Market intelligence agency S&P’s most recent monthly average prices for grey ammonia ranged from $299 to $475 per tonne, depending on where it was produced, while a tonne of green NH3 made from renewable hydrogen was calculated to cost between $750 and $888.
“The lithium-based approach can actually be found in any organic chemistry textbook. It’s very well-known” Singh said. “But making this cycle run efficiently and selectively enough to meet economically feasible targets was our contribution.”
Ethanol is currently mass-produced around the world fairly cheaply from biomass, mainly corn and sugar cane, but it can also be made from non-food matter, such as straw, switchgrass and corn stover (the husks, leaves and stalks left over once corn is harvested).
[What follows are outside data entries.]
/-- The weigh front end (R131, R133, R135, R137 to R141, R144, R145) where each command has its effect. Where the spec
leaves the form of an output, an operand or a moment open, this rests on the model's own choices, log entries 20, 39 and
72. -/
def Obligations.WeighCommandsComplete : Prop :=
  (∀ (val : Word) (s : State), Canon s → Served s → s.flag Reg.wfeCtl 0 = false → val.getLsbD 0 = true →
    wfeCtlVerdict s (val &&& 0x1F) = 0 →
    Completes (.wfeEnable val 0xF) s (fun t =>
      t.reg Reg.wfeCtl = val &&& 0x1F ∧ (t.wfe.sliceA, t.wfe.sliceB, t.wfe.sliceE) = (0, 1, 2) ∧
      t.wfe.settled = false ∧ t.wfe.settledAt = s.time.pcyc ∧ t.wfe.calBusy = true ∧ t.wfe.rotCnt = 0 ∧
      Only [.regs, .wfe] s t ∧ RegsOnly [Reg.wfeCtl] s t)) ∧
  (∀ (sense : Option Nat) (s : State), s.wfeOn = true → s.wfe.settled = false →
    s.wfe.settledAt + s.settleP ≤ s.time.pcyc → (s.fld Reg.wfeCtl 2 2 = 2 → ∃ n, sense = some n ∧ s.settleP ≤ n) →
    exec (.refSettledTimer sense) s =
      .next { s with wfe := { s.wfe with settled := true, settledAt := s.time.pcyc } }) ∧
  (∀ s : State, Canon s → s.anchor = true → s.fieldOn = true → s.flag Reg.wfeCtl 1 = true →
    Completes .excTrip s (fun t =>
      t.flag Reg.wfeCtl 1 = false ∧
      t.wfe = { s.wfe with settled := false, settledAt := s.time.pcyc, excOver := true } ∧
      Posted eWfeExc Reg.wfeErr s t ∧ Only [.regs, .out, .host, .wfe] s t)) ∧
  (∀ (k : Fin 2) (uv : Nat) (s : State), s.wfeOn = true → s.cmpLevelAt k.val uv ≠ s.wfe.cmpOut.getLsbD k.val →
    s.cmpLevelAt k.val uv ≠ s.wfe.cmpLevel.getLsbD k.val → 0 < s.cmpFilterP k.val →
    exec (.comparatorChange k uv) s = .next (let w := s.wfe
      { s with wfe := { w with cmpOut := putBits w.cmpOut k.val 1 (s.cmpLevelAt k.val uv).toNat,
                               cmpRuns := smSet none w.cmpRuns k.val (some (s.time.pcyc, s.nowFp)) } })) ∧
  (∀ (k : Fin 2) (uv n fp : Nat) (r : Bool) (s : State), Canon s → s.wfeOn = true → s.pllsRun = true → s.barriers = [] →
    s.cmpLevelAt k.val uv = r → s.wfe.cmpLevel.getLsbD k.val ≠ r → n + s.cmpFilterP k.val ≤ s.time.pcyc →
    ((s.wfe.cmpOut.getLsbD k.val = r ∧ smGet none s.wfe.cmpRuns k.val = some (n, fp)) ∨
      (s.wfe.cmpOut.getLsbD k.val ≠ r ∧ n = s.time.pcyc ∧ fp = s.nowFp)) →
    s.seqFld false 5 3 = 1 + 2 * k.val + (if r then 0 else 1) → s.wfe.a.inRun = false →
    s.seqFld true 5 3 ≠ 1 + 2 * k.val + (if r then 0 else 1) →
    Completes (.comparatorChange k uv) s (fun t =>
      t.wfe.cmpLevel.getLsbD k.val = r ∧ t.fld (Reg.wfeCmpEvt k.val) 0 2 = 1 + 2 * r.toNat ∧
      t.pair (Reg.wfeCmpTimeLo k.val) (Reg.wfeCmpTimeHi k.val) = (fp - 100 * 65536) / 65536 % 2 ^ 64 ∧
      t.pair (Reg.wfeCmpPosLo k.val) (Reg.wfeCmpPosHi k.val) = s.field.pos.toNat ∧
      t.wfe.a.startAt = some (s.time.pcyc + 32) ∧ t.wfe.a.cmp = some k ∧ t.wfe.a.startPos = s.field.pos ∧
      t.wfe.b = s.wfe.b ∧ Only [.regs, .wfe] s t ∧
      RegsOnly [Reg.wfeCmpEvt k.val, Reg.wfeCmpTimeLo k.val, Reg.wfeCmpTimeHi k.val, Reg.wfeCmpPosLo k.val,
        Reg.wfeCmpPosHi k.val] s t)) ∧
  (∀ s : State, Served s → s.wfeOn = true → s.pllsRun = true → s.seqFld false 5 3 = 0 → s.wfe.a.inRun = false →
    exec .startA s = .next (s.setConv false { s.wfe.a with
      startAt := some (s.time.pcyc + 32), startNs := BitVec.ofNat 64 s.nowNs, startPos := s.field.pos,
      cmp := none, intruded := false })) ∧
  (∀ s : State, Served s → s.wfeOn = true → s.pllsRun = true → s.seqFld true 5 3 = 0 → s.wfe.b.inRun = false →
    exec .startB s = .next (s.setConv true { s.wfe.b with
      startAt := some (s.time.pcyc + 32), startNs := BitVec.ofNat 64 s.nowNs, startPos := s.field.pos,
      cmp := none, intruded := false })) ∧
  (∀ s : State, Served s → exec .stopA s = .next (s.setConv false { s.wfe.a with stopping := s.wfe.a.inRun })) ∧
  (∀ s : State, Served s → exec .stopB s = .next (s.setConv true { s.wfe.b with stopping := s.wfe.b.inRun })) ∧
  (∀ (c : Bool) (n : Nat) (s : State), Canon s → (s.wfe.conv c).startAt = some n → n ≤ s.time.pcyc →
    runVerdict s c = 0 →
    Completes (.runStart c) s (fun t =>
      (t.wfe.conv c).running = true ∧ (t.wfe.conv c).startAt = none ∧ (t.wfe.conv c).runAt = n ∧
      (t.wfe.conv c).entry = 0 ∧ (t.wfe.conv c).entryAt = n ∧ (t.wfe.conv c).blank = false ∧
      t.wfe.conv (!c) = s.wfe.conv (!c) ∧ (∀ e ≤ s.seqLast c, t.fld (Reg.wfeRstat (16 * c.toNat + e)) 0 9 = 0) ∧
      Only [.regs, .wfe] s t ∧
      RegsOnly ((List.range (s.seqLast c + 1)).map (fun e => Reg.wfeRstat (16 * c.toNat + e))) s t)) ∧
  (∀ (c : Bool) (l hist : List Integration) (k : Nat) (w : Word) (one : Int) (s : State), Canon s →
    (s.wfe.conv c).running = true → (s.wfe.conv c).entry < 16 → k = 16 * c.toNat + (s.wfe.conv c).entry →
    w = s.entryWord c (s.wfe.conv c).entry → (s.wfe.conv c).due s.mainsP w ≤ s.time.pcyc →
    (s.wfe.conv c).done + 1 < eCount w → (s.wfe.conv c).entry ≠ s.fld Reg.wfeWeightCfg 4 4 →
    hist = ((s.wfe.conv c).hist ++ l).drop (((s.wfe.conv c).hist ++ l).length - eK w * eParts w) →
    one = (codeOfRaw s (s.wfe.slice c).val (eGain w) (entryRaw s.mainsP w hist)).1 →
    Completes (.resultWrite c l) s (fun t =>
      t.reg (Reg.wfeRes k) = BitVec.ofInt 32
        (if eAvg w then ((s.wfe.conv c).sum + one) / (((s.wfe.conv c).done + 1 : Nat) : Int) else one) ∧
      t.fld (Reg.wfeRstat k) 0 8 = min ((s.wfe.conv c).done + 1) 255 ∧ t.flag (Reg.wfeRstat k) 8 = true ∧
      t.fld (Reg.wfeRstat k) 16 2 = (s.wfe.slice c).val ∧
      t.pair (Reg.wfeRtimeLo k) (Reg.wfeRtimeHi k) = s.nowNs % 2 ^ 64 ∧
      (t.wfe.conv c).done = (s.wfe.conv c).done + 1 ∧ (t.wfe.conv c).running = true ∧
      t.wfe.conv (!c) = s.wfe.conv (!c) ∧ Only [.regs, .out, .host, .wfe] s t ∧
      (eOwc w = 0 → Only [.regs, .wfe] s t ∧
        RegsOnly [Reg.wfeRes k, Reg.wfeRstat k, Reg.wfeRtimeLo k, Reg.wfeRtimeHi k] s t) ∧
      (eOwc w ≠ 0 → s.fld Reg.wfeOwLimit 0 31 ≤ one.natAbs →
        t.flag (Reg.wfeRstat k) 11 = true ∧ (eCh w ≤ 7 → t.flag Reg.wfeOpen (eCh w) = true)))) ∧
  (∀ (l hist : List Integration) (w : Word) (one : Int) (s : State), Canon s → s.wfe.a.running = true →
    s.wfe.a.entry = s.fld Reg.wfeWeightCfg 4 4 → w = s.entryWord false s.wfe.a.entry → eAvg w = false →
    s.wfe.a.due s.mainsP w ≤ s.time.pcyc → s.wfe.a.done + 1 = eCount w → s.wfe.a.pass = 0 →
    s.flag Reg.wfeWeightCfg 0 = true → s.flag Reg.wfeXchk 0 = false → s.wfe.wq.length < 16 →
    hist = (s.wfe.a.hist ++ l).drop ((s.wfe.a.hist ++ l).length - eK w * eParts w) →
    one = (codeOfRaw s s.wfe.sliceA.val (eGain w) (entryRaw s.mainsP w hist)).1 →
    Completes (.resultWrite false l) s (fun t => ∃ x : Weight, t.wfe.wq = s.wfe.wq ++ [x] ∧
      x.value = BitVec.ofInt 32 (weightOf s one).1 ∧ x.startNs = s.wfe.a.startNs ∧ x.startPos = s.wfe.a.startPos ∧
      x.cmp = s.wfe.a.cmp ∧ Only [.regs, .out, .host, .wfe] s t)) ∧
  (∀ s : State, s.wfeOn = true → s.nowNs % 2000000000 < 3 → s.flag Reg.wfeCtl 4 = true →
    s.wfe.calFail.getLsbD s.wfe.sliceE.val = false →
    exec .rotationDue s = .next { s with wfe := { s.wfe with rotWait := true } }) ∧
  (∀ (n : Nat) (s : State), s.wfe.elfReady = some n → n + 80000 ≤ s.time.pcyc → s.wfeOn = true →
    s.flag Reg.wfeCtl 4 = true → s.wfe.rotWait = true → (s.wfe.conv s.wfe.nextConv).inRun = false →
    Completes .rotationHandover s (fun t =>
      t.wfe.slice s.wfe.nextConv = s.wfe.sliceE ∧ t.wfe.sliceE = s.wfe.slice s.wfe.nextConv ∧
      t.wfe.slice (!s.wfe.nextConv) = s.wfe.slice (!s.wfe.nextConv) ∧ t.wfe.rotCnt = s.wfe.rotCnt + 1 ∧
      t.wfe.rotWait = false ∧ t.wfe.calBusy = true ∧ t.wfe.calAt = s.time.pcyc ∧ Only [.wfe] s t)) ∧
  (∀ (short ref : Integration) (p : Int × Int) (s : State), Canon s → s.wfeOn = true → s.wfe.calBusy = true →
    s.wfe.calAt + 2 * (s.mainsP + 80000) ≤ s.time.pcyc → s.calGains = [0] →
    coefficients (s.calRaw short) (s.calRaw ref) = some p →
    Completes (.calibrationDone [(0, short, ref)]) s (fun t =>
      t.reg (Reg.wfeSGOfs (8 * s.wfe.sliceE.val)) = BitVec.ofInt 32 p.1 ∧
      t.reg (Reg.wfeSGGc (8 * s.wfe.sliceE.val)) = BitVec.ofInt 32 p.2 ∧
      t.wfe.calBusy = false ∧ t.wfe.elfReady = some s.time.pcyc ∧ t.wfe.calFail.getLsbD s.wfe.sliceE.val = false ∧
      Only [.regs, .wfe] s t ∧
      RegsOnly [Reg.wfeSGOfs (8 * s.wfe.sliceE.val), Reg.wfeSGGc (8 * s.wfe.sliceE.val)] s t))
But the UIC researchers have not stated the expected lifecycle emissions footprint of LMAS compared to other green ammonia production methods.
The UIC paper about this research, published in the scientific journal ACS Applied Materials & Interfaces, has been criticised in some quarters for being overly optimistic about future cost reductions from this technology.
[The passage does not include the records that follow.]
theorem dropCrop_only {pts : List Part} {s₀ : State} (slot : Nat) (s : State) (ho : Moves pts s₀ s) (hp : [.roi] ⊆
      pts) :
    Moves pts s₀ (dropCrop slot s) := by
  simp only [List.cons_subset, List.nil_subset, and_true] at hp
  unfold dropCrop
  simp (maxDischargeDepth := 80) only [FuseMoves.refl, imp_self, Moves.upd, and_true, true_or, or_true, ho, hp]

theorem cropHoldExpiry_only {pts : List Part} {s₀ : State} (slot : BitVec 9) (fate : CropFate) (s : State) (ho :
      Moves pts s₀ s) (hp : [.roi] ⊆ pts) :
    Moves pts s₀ (cropHoldExpiry slot fate s) := by
  simp only [List.cons_subset, List.nil_subset, and_true] at hp
  unfold cropHoldExpiry
  (repeat' split) <;> simp (maxDischargeDepth := 80) only [List.cons_subset, List.nil_subset, and_self,
      dropCrop_only, ho, hp]

theorem profileExtract_only {pts : List Part} {s₀ : State} (setup : BitVec 2) (w : Fin 8) (parcel : Word) (pb :
      Pos) (s : State) (ho : Moves pts s₀ s) (hp : [.regs, .out] ⊆ pts) :
    Moves pts s₀ (profileExtract setup w parcel pb s) := by
  simp only [List.cons_subset, List.nil_subset, and_true] at hp
  unfold profileExtract
  (repeat' split) <;> simp (maxDischargeDepth := 80) only [Moves.refl, Moves.foldl, List.cons_subset,
      List.nil_subset, implies_true, and_self, State_bumpSat_only, State_emit_only, ho, hp]

theorem fusePoint_only {pts : List Part} {s₀ : State} (s : State) (p : ProfilePoint) (ho : Moves pts s₀ s) (hp :
      [.roi] ⊆ pts) :
    Moves pts s₀ (fusePoint s p) := by
  simp only [List.cons_subset, List.nil_subset, and_true] at hp
  unfold fusePoint
  repeat' first
    | split
    | simp (maxDischargeDepth := 80) only [List.cons_subset, List.nil_subset, and_self, mapParcels_only, ho, hp]

theorem diagCapture_only {pts : List Part} {s₀ : State} (setup : BitVec 2) (s : State) (ho : Moves pts s₀ s) (hp :
      [.regs, .roi] ⊆ pts) :
    Moves pts s₀ (diagCapture setup s) := by
  simp only [List.cons_subset, List.nil_subset, and_true] at hp
  unfold diagCapture
  simp (maxDischargeDepth := 80) only [FuseMoves.refl, imp_self, Moves.ite_iff, Moves.upd, List.cons_subset,
      List.nil_subset, and_true, true_or, or_true, implies_true, and_self, refuse_only, ho, hp]

theorem diagFrame_only {pts : List Part} {s₀ : State} (f : Frame) (base : Nat) (s : State) (ho : Moves pts s₀ s)
      (hp : [.regs, .out, .basket, .host, .roi, .cores, .knots, .serve, .fault, .weave] ⊆ pts) :
    Moves pts s₀ (diagFrame f base s) := by
  simp only [List.cons_subset, List.nil_subset, and_true] at hp
  unfold diagFrame
  simp (maxDischargeDepth := 80) only [FuseMoves.refl, imp_self, Moves.ite_iff, Moves.upd, List.cons_subset,
      List.nil_subset, and_true, true_or, or_true, implies_true, and_self, hostPut_only, refuse_only,
      unitFault_only, ho, hp]

theorem diagWrite_only {pts : List Part} {s₀ : State} (s : State) (ho : Moves pts s₀ s) (hp : [.regs, .out,
      .basket, .host, .roi, .cores, .knots, .serve, .fault, .weave] ⊆ pts) :
    Moves pts s₀ (diagWrite s) := by
  simp only [List.cons_subset, List.nil_subset, and_true] at hp
  unfold diagWrite
  (repeat' split) <;> simp (maxDischargeDepth := 80) only [List.cons_subset, List.nil_subset, and_self,
      diagFrame_only, ho, hp]

theorem coreHostWrite_only {pts : List Part} {s₀ : State} (addr : BitVec 48) (s : State) (ho : Moves pts s₀ s) (hp
      : [.regs, .out] ⊆ pts) :
    Moves pts s₀ (coreHostWrite addr s) := by
  simp only [List.cons_subset, List.nil_subset, and_true] at hp
  unfold coreHostWrite
  simp (maxDischargeDepth := 80) only [Moves.ite_iff, List.cons_subset, List.nil_subset, implies_true, and_self,
      State_emit_only, refuse_only, ho, hp]

theorem State_setWfe_only {pts : List Part} {s₀ : State} (s : State) (w : WfeState) (ho : Moves pts s₀ s) (hp :
      [.wfe] ⊆ pts) :
    Moves pts s₀ (State.setWfe s w) := by
  simp only [List.cons_subset, List.nil_subset, and_true] at hp
  unfold State.setWfe
  simp (maxDischargeDepth := 80) only [FuseMoves.refl, imp_self, Moves.upd, and_true, true_or, or_true, ho, hp]

theorem State_setConv_only {pts : List Part} {s₀ : State} (s : State) (c : Bool) (x : Conv) (ho : Moves pts s₀ s)
      (hp : [.wfe] ⊆ pts) :
    Moves pts s₀ (State.setConv s c x) := by
  simp only [List.cons_subset, List.nil_subset, and_true] at hp
  unfold State.setConv
  simp (maxDischargeDepth := 80) only [List.cons_subset, List.nil_subset, and_self, State_setWfe_only, ho, hp]

theorem pixSnapshot_only {pts : List Part} {s₀ : State} (s : State) (ho : Moves pts s₀ s) (hp : [.pix] ⊆ pts) :
    Moves pts s₀ (pixSnapshot s) := by
  simp only [List.cons_subset, List.nil_subset, and_true] at hp
  unfold pixSnapshot
  simp (maxDischargeDepth := 80) only [FuseMoves.refl, imp_self, Moves.ite_iff, Moves.upd, and_true, true_or,
      or_true, implies_true, and_self, ho, hp]

theorem setSettled_only {pts : List Part} {s₀ : State} (b : Bool) (s : State) (ho : Moves pts s₀ s) (hp : [.wfe] ⊆
      pts) :
    Moves pts s₀ (setSettled b s) := by
  simp only [List.cons_subset, List.nil_subset, and_true] at hp
  unfold setSettled
  simp (maxDischargeDepth := 80) only [List.cons_subset, List.nil_subset, and_self, State_setWfe_only, ho, hp]

theorem wfeStart_only {pts : List Part} {s₀ : State} (s : State) (ho : Moves pts s₀ s) (hp : [.wfe] ⊆ pts) :
    Moves pts s₀ (wfeStart s) := by
  simp only [List.cons_subset, List.nil_subset, and_true] at hp
  unfold wfeStart
  simp (maxDischargeDepth := 80) only [List.cons_subset, List.nil_subset, and_self, State_setWfe_only,
      setSettled_only, ho, hp]

theorem wfeStop_only {pts : List Part} {s₀ : State} (s : State) (ho : Moves pts s₀ s) (hp : [.wfe] ⊆ pts) :
    Moves pts s₀ (wfeStop s) := by
  simp only [List.cons_subset, List.nil_subset, and_true] at hp
  unfold wfeStop
  simp (maxDischargeDepth := 80) only [List.cons_subset, List.nil_subset, and_self, State_setWfe_only, ho, hp]

theorem wfeCtlWrite_only {pts : List Part} {s₀ : State} (val : Word) (be : BitVec 4) (s : State) (ho : Moves pts s₀
      s) (hp : [.regs, .wfe] ⊆ pts) :
    Moves pts s₀ (wfeCtlWrite val be s) := by
  simp only [List.cons_subset, List.nil_subset, and_true] at hp
  unfold wfeCtlWrite
  simp (maxDischargeDepth := 80) only [Moves.ite_iff, List.cons_subset, List.nil_subset, implies_true, and_self,
      State_setReg_only, State_setWfe_only, refuse_only, setSettled_only, wfeStart_only, wfeStop_only, ho, hp]

theorem refSettledTimer_only {pts : List Part} {s₀ : State} (sense : Option Nat) (s : State) (ho : Moves pts s₀ s)
      (hp : [.wfe] ⊆ pts) :
    Moves pts s₀ (refSettledTimer sense s) := by
  simp only [List.cons_subset, List.nil_subset, and_true] at hp
  unfold refSettledTimer
  simp (maxDischargeDepth := 80) only [Moves.ite_iff, List.cons_subset, List.nil_subset, implies_true, and_self,
      setSettled_only, ho, hp]

theorem excTrip_only {pts : List Part} {s₀ : State} (s : State) (ho : Moves pts s₀ s) (hp : [.regs, .out, .host,
      .wfe] ⊆ pts) :
    Moves pts s₀ (excTrip s) := by
  simp only [List.cons_subset, List.nil_subset, and_true] at hp
  unfold excTrip
  simp (maxDischargeDepth := 80) only [Moves.ite_iff, List.cons_subset, List.nil_subset, implies_true, and_self,
      State_setFlag_only, State_setWfe_only, postEvent_only, setSettled_only, ho, hp]

theorem startConv_only {pts : List Part} {s₀ : State} (c beat : Bool) (cmp : Option (Fin 2)) (s : State) (ho :
      Moves pts s₀ s) (hp : [.regs, .wfe] ⊆ pts) :
    Moves pts s₀ (startConv c beat cmp s) := by
  simp only [List.cons_subset, List.nil_subset, and_true] at hp
  unfold startConv
  simp (maxDischargeDepth := 80) only [Moves.ite_iff, List.cons_subset, List.nil_subset, implies_true, and_self,
      State_bumpSat_only, State_setConv_only, ho, hp]

theorem startSource_only {pts : List Part} {s₀ : State} (src : Nat) (cmp : Option (Fin 2)) (s : State) (ho : Moves
      pts s₀ s) (hp : [.regs, .wfe] ⊆ pts) :
    Moves pts s₀ (startSource src cmp s) := by
  simp only [List.cons_subset, List.nil_subset, and_true] at hp
  unfold startSource
  simp (maxDischargeDepth := 80) only [Moves.ite_iff, List.cons_subset, List.nil_subset, implies_true, and_self,
      startConv_only, ho, hp]

theorem softStart_only {pts : List Part} {s₀ : State} (c : Bool) (s : State) (ho : Moves pts s₀ s) (hp : [.regs,
      .wfe] ⊆ pts) :
    Moves pts s₀ (softStart c s) := by
  simp only [List.cons_subset, List.nil_subset, and_true] at hp
  unfold softStart
  simp (maxDischargeDepth := 80) only [Moves.ite_iff, List.cons_subset, List.nil_subset, implies_true, and_self,
      startConv_only, ho, hp]

theorem closeEntry_only {pts : List Part} {s₀ : State} (c : Bool) (s : State) (ho : Moves pts s₀ s) (hp : [.wfe] ⊆
      pts) :
    Moves pts s₀ (closeEntry c s) := by
  simp only [List.cons_subset, List.nil_subset, and_true] at hp
  unfold closeEntry
  simp (maxDischargeDepth := 80) only [Moves.ite_iff, List.cons_subset, List.nil_subset, implies_true, and_self,
      State_setWfe_only, ho, hp]

theorem endRun_only {pts : List Part} {s₀ : State} (c : Bool) (s : State) (ho : Moves pts s₀ s) (hp : [.wfe] ⊆ pts)
      :
    Moves pts s₀ (endRun c s) := by
  simp only [List.cons_subset, List.nil_subset, and_true] at hp
  unfold endRun
  simp (maxDischargeDepth := 80) only [List.cons_subset, List.nil_subset, and_self, State_setConv_only,
      closeEntry_only, ho, hp]

theorem stopRun_only {pts : List Part} {s₀ : State} (c : Bool) (s : State) (ho : Moves pts s₀ s) (hp : [.wfe] ⊆
      pts) :
    Moves pts s₀ (stopRun c s) := by
  simp only [List.cons_subset, List.nil_subset, and_true] at hp
  unfold stopRun
  simp (maxDischargeDepth := 80) only [List.cons_subset, List.nil_subset, and_self, State_setConv_only, ho, hp]

theorem endStopped_only {pts : List Part} {s₀ : State} (s : State) (ho : Moves pts s₀ s) (hp : [.wfe] ⊆ pts) :
    Moves pts s₀ (endStopped s) := by
  simp only [List.cons_subset, List.nil_subset, and_true] at hp
  unfold endStopped
  simp (maxDischargeDepth := 80) only [Moves.ite_iff, List.cons_subset, List.nil_subset, implies_true, and_self,
      endRun_only, ho, hp]

theorem beginPass_only {pts : List Part} {s₀ : State} (c : Bool) (s : State) (ho : Moves pts s₀ s) (hp : [.regs] ⊆
      pts) :
    Moves pts s₀ (beginPass c s) := by
  simp only [List.cons_subset, List.nil_subset, and_true] at hp
  unfold beginPass
  simp (maxDischargeDepth := 80) only [Moves.refl, Moves.foldl, List.cons_subset, List.nil_subset, implies_true,
      and_self, State_setFlag_only, State_setFld_only, ho, hp]

theorem beginEntry_only {pts : List Part} {s₀ : State} (c : Bool) (e at' : Nat) (blank : Bool) (s : State) (ho :
      Moves pts s₀ s) (hp : [.wfe] ⊆ pts) :
    Moves pts s₀ (beginEntry c e at' blank s) := by
  simp only [List.cons_subset, List.nil_subset, and_true] at hp
  unfold beginEntry
  simp (maxDischargeDepth := 80) only [List.cons_subset, List.nil_subset, and_self, State_setConv_only, ho, hp]

theorem runStart_only {pts : List Part} {s₀ : State} (c : Bool) (s : State) (ho : Moves pts s₀ s) (hp : [.regs,
      .wfe] ⊆ pts) :
    Moves pts s₀ (runStart c s) := by
  simp only [List.cons_subset, List.nil_subset, and_true] at hp
  unfold runStart
  repeat' first
    | split
    | simp (maxDischargeDepth := 80) only [List.cons_subset, List.nil_subset, and_self, State_setConv_only,
      beginEntry_only, beginPass_only, endRun_only, refuse_only, ho, hp]

theorem intrude_only {pts : List Part} {s₀ : State} (k : Fin 2) (c : Bool) (s : State) (ho : Moves pts s₀ s) (hp :
      [.regs, .out, .host, .wfe] ⊆ pts) :
    Moves pts s₀ (intrude k c s) := by
  simp only [List.cons_subset, List.nil_subset, and_true] at hp
  unfold intrude
  simp (maxDischargeDepth := 80) only [Moves.ite_iff, List.cons_subset, List.nil_subset, implies_true, and_self,
      State_setConv_only, State_setWfe_only, postEvent_only, ho, hp]

theorem barrierChange_only {pts : List Part} {s₀ : State} (k : Fin 2) (rising : Bool) (ns : BitVec 64) (pos : Pos)
      (s : State) (ho : Moves pts s₀ s) (hp : [.regs, .out, .host, .roi, .wfe] ⊆ pts) :
    Moves pts s₀ (barrierChange k rising ns pos s) := by
  simp only [List.cons_subset, List.nil_subset, and_true] at hp
  unfold barrierChange
  (repeat' split) <;> simp (maxDischargeDepth := 80) only [List.cons_subset, List.nil_subset, and_self,
      clearParcel_only, intrude_only, newParcel_only, ho, hp]

theorem sampleCmp_only {pts : List Part} {s₀ : State} (k uv : Nat) (s : State) (ho : Moves pts s₀ s) (hp : [.wfe] ⊆
      pts) :
    Moves pts s₀ (sampleCmp k uv s) := by
  simp only [List.cons_subset, List.nil_subset, and_true] at hp
  unfold sampleCmp
  simp (maxDischargeDepth := 80) only [Moves.ite_iff, List.cons_subset, List.nil_subset, implies_true, and_self,
      State_setWfe_only, ho, hp]

theorem passCmp_only {pts : List Part} {s₀ : State} (k : Fin 2) (runFp : Nat) (s : State) (ho : Moves pts s₀ s) (hp
      : [.regs, .out, .host, .roi, .wfe] ⊆ pts) :
    Moves pts s₀ (passCmp k runFp s) := by
  simp only [List.cons_subset, List.nil_subset, and_true] at hp
  unfold passCmp
  simp (maxDischargeDepth := 80) only [List.cons_subset, List.nil_subset, and_self, State_hwSet_only,
      State_setReg_only, State_setWfe_only, barrierChange_only, startSource_only, ho, hp]

theorem comparatorChange_only {pts : List Part} {s₀ : State} (k : Fin 2) (uv : Nat) (s : State) (ho : Moves pts s₀
      s) (hp : [.regs, .out, .host, .roi, .wfe] ⊆ pts) :
    Moves pts s₀ (comparatorChange k uv s) := by
  simp only [List.cons_subset, List.nil_subset, and_true] at hp
  unfold comparatorChange
  repeat' first
    | split
    | simp (maxDischargeDepth := 80) only [List.cons_subset, List.nil_subset, and_self, passCmp_only,
      sampleCmp_only, ho, hp]

theorem storeResult_only {pts : List Part} {s₀ : State} (c : Bool) (e num : Nat) (code : ℤ) (flags : BitVec 6)
      (valid : Bool) (s : State) (ho : Moves pts s₀ s) (hp : [.regs] ⊆ pts) :
    Moves pts s₀ (storeResult c e num code flags valid s) := by
  simp only [List.cons_subset, List.nil_subset, and_true] at hp
  unfold storeResult
  simp (maxDischargeDepth := 80) only [List.cons_subset, List.nil_subset, and_self, State_setReg_only, ho, hp]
“There have been numerous claims of lithium-mediated electrochemical ammonia synthesis methods in the past two years in the chemistry literature by various research groups, all selling hope of low temperature, modest pressure routes to producing ammonia,” says Paul Martin of the Hydrogen Science Coalition.
“Frequently, these papers make confusing statements about important matters such as current (coulombic) efficiency, which readers sometimes confuse with the more important factor which is energy efficiency. This current paper, for instance, does not demonstrate any test result with an energy efficiency of greater than 10%, with most results a great deal below that — a figure that water electrolysis plus Haber Bosch ammonia synthesis can very easily exceed by a wide margin.
“At scale, a significant fraction of the cost of ammonia is input energy, so efficiency matters a lot. The techno-economic conclusions in the paper about reductions in total cost relative to the Haber Bosch process when fed green hydrogen are, in my opinion, greatly overstated, and are not a reflection of the results demonstrated in the laboratory. The paper shows evidence of inadequate peer review, particularly of the techno-economic claims.”
Ammonia is used today for the production of fertilisers and chemicals, and is being lined up as a major clean shipping fuel in the years to come.
This article was updated on 3 April with the comments from Paul Martin.